So the main goal of this first one was to nail the fit of a harness and be able to use different sized main pack bodies for different seasons or needs. This is the the third of this type of pack that I've made and have used this style pretty much exclusively for the past year and a half or so. This one's got a couple hundred miles or so on it, and I like it pretty well but I'm kinda desiring something a bit more simple for most trips. I think it was Eugene S in a recent thread who mentioned front pockets being a catch-all, and on a couple recent trips I've found myself putting pretty much just my quilt in the main body and stuffing everything else on the outside, which is kinda ridiculous. VX-07 for the whole thing except the bottoms which are DX40. The pics:
The hipbelt has split foam for my bony hips, and I used a piece of thin flexible plastic (one of those thin cutting boards) on the outside of the foam near where it is sewn to the back panel. The back panel is sewn through the plastic to eliminate any sagging. I wanted a thin dense foam for this but used what was in the garage.

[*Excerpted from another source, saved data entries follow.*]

-- ==== Sys2Proof/Proofs/SoundSteps.lean ====
section
/-! Every operation keeps stacked memory and the cell stores in their one form (R285, R298):
steps, pairing, the pipeline and media. -/

namespace Sys2Proof.Machine

namespace Dev.Sound

variable {d t : Dev}

/-! ### What else happens at a boundary -/

theorem replayClosed {n : Nat} (h : d.Sound) : (d.replayClosed n).Sound := .ite (.rejoin (.ite h.update.bump h)) (.ite h.update.bump h)

/-! ### The boundary -/

theorem boundaryState_snd (h : d.Sound) : d.boundaryState.2.Sound := by
  unfold Dev.boundaryState
  extract_lets _ _ _ _ _ r _ b _ d₁ d₂
  have hr : r.2.Sound := h.applyMaps_snd
  have hb : b.2.Sound := .ite_snd hr.clampBucket_snd (.snd hr)
  have h₂ : d₂.Sound := .ite hb.boundaryUpdates hb.boundaryUpdates.queueMcItems
  exact .snd h₂

theorem closeStep {m : BoundaryMeasure} (h : d.Sound) : (d.closeStep m).Sound := by
  unfold Dev.closeStep
  refine .ite h.update.setErr (.ite (.endJob (.replayClosed (.setF ?_)))
      (.freshStep (.quiesceAll (.resumeReturned (.replayClosed (.setF ?_))))))
  · split
    · exact h.batchShort.boundaryState_snd.putRecords.addBoundary.boundaryCap.reportVote.setF.boundaryBusy.underfill.rwBoundary.update.complete
    · exact h.batchShort.boundaryState_snd.putRecords.addBoundary.boundaryCap.reportVote.setF.boundaryBusy.underfill.rwBoundary.update
  · split
    · exact h.batchShort.boundaryState_snd.putRecords.addBoundary.boundaryCap.reportVote.setF.boundaryBusy.underfill.rwBoundary.update.complete
    · exact h.batchShort.boundaryState_snd.putRecords.addBoundary.boundaryCap.reportVote.setF.boundaryBusy.underfill.rwBoundary.update

theorem tryClose {m : BoundaryMeasure} (h : d.Sound) : (d.tryClose m).Sound := by
  unfold Dev.tryClose
  split
  · exact h.rmwDropped.update
  · exact h.closeStep

theorem stepBoundary {m : BoundaryMeasure} (h : d.Sound) : (d.stepBoundary m).Sound := .ite h (.ite h.update.noteHeld h.tryClose)

theorem closeHeld (h : d.Sound) : d.closeHeld.Sound := by
  unfold Dev.closeHeld
  split
  · exact .ite h.tryClose h
  · exact h

theorem sealAck {n : Nat} (h : d.Sound) : (d.sealAck n).Sound := .ite (.closeHeld (.openGate (.ite h.sealTo.setPair h.sealTo))) h

theorem sendPairReq (h : d.Sound) : d.sendPairReq.Sound := h.of_sent (.sendPairReq ..)

theorem refusePair {code : Nat} (h : d.Sound) : (d.refusePair code).Sound := h.update.setPair.setF.setErr.closeHeld.openGate

theorem newBase (h : d.Sound) : d.newBase.Sound := h.startBase.closeHeld

theorem toConfig {cause : Nat} (h : d.Sound) : (d.toConfig cause).Sound := h.setF.setF.vectors

theorem pairDone (h : d.Sound) : d.pairDone.Sound := by
  unfold Dev.pairDone
  refine .ite ?_ h
  split
  · exact h
  · extract_lets _ d₁ _ d₂
    have h₁ : d₁.Sound := h.setF.setF
    have h₂ : d₂.Sound := h₁.update
    exact .ite h₁.update.setPair.toConfig (.ite h₂.setPair.setF.setF h₂.newBase)

theorem answerReq {p : Packet} (h : d.Sound) : (d.answerReq p).Sound :=
  .ite h.compareTrust_snd.toPartner.update.pairDone h.compareTrust_snd.toPartner.update.refusePair

theorem startPair {key : Nat} {graft : Bool} (h : d.Sound) : (d.startPair key graft).Sound := by
  unfold Dev.startPair
  refine .ite h.lockedWrite ?_
  dsimp only
  split
  · exact .ite h.checkItems_snd.setPair.setF.setF.update.sendPairReq.answerReq h.checkItems_snd.setPair.setF.setF.update.sendPairReq
  · exact h.checkItems_snd.setPair.setF.setF.update.sendPairReq

theorem takePairReq {p : Packet} (h : d.Sound) : (d.takePairReq p).Sound :=
  .ite h.update (.ite h.sendMgmt (.ite h.answerReq h.update.sendPairReq.answerReq))

theorem takePairAck {p : Packet} (h : d.Sound) : (d.takePairAck p).Sound := .ite h (.ite h.update.pairDone h.update.refusePair)

theorem pairTimeout (h : d.Sound) : d.pairTimeout.Sound := .ite h.toPartner.refusePair h

theorem dropPair (h : d.Sound) : d.dropPair.Sound := h.toPartner.dropRegion.update.setPair.closeHeld.openGate

theorem unpair (h : d.Sound) : d.unpair.Sound := .ite h h.dropPair

end Dev.Sound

3d mesh comes over top of shoulder straps at neck to eliminate any chaffing. Not sure it's really necessary. Honestly I don't think I really like 3d mesh for shoulder straps. I usually find it a bit abrasive. I might try some straps with soft binding around the edges next time or maybe some other wicking stretchy material.
Harness has flat aluminum stays along the very edge. This was the first pack that I tried flat rather than tubular stays. Pros for flat: easier to make it comfortable against the back, you don't have a top piece so the back is a bit more "dynamic" for lack of a better word; cons: it's not quite as stiff (1/8" thick), although it does "bounce back" better than tubular stays, which seem to stay bent if they're flexed. Some 7075 would be ideal, but I can't find any 1/8" thickness. The harness is only about 5" wide at the bottom so wraps around very well.
The next pack I made for work, which is biology-related field work. Getting to things in a top-loading pack throughout the deay gets cumbersome and I wanted to be able to strap big awkwardly shaped tools, etc on the outside, hence the beavertail. Durability is a big priority since I'm 100% off-trail and often walking through some pretty hairy vegetation. The DX40 is awesome. After being used a bit it actually feels less stiff than other VX fabrics and the small increase in weight gets you a giant leap in durability. I've been using this one for a few weeks now and it's worked perfectly. There's velcro in that there lumbar pad for a hipbelt, which I plan on making some bottle holders for so it can be used on its own as a lumbar pack for when I have less to carry. Flat aluminum stays again here. I plan on seamsealing or taping it but honestly it's difficult to be motivated to worry about rain with a ytd precip total of 1.38" and sites I was working at last week currently on fire.
Now I just gotta work some patina on that bright white.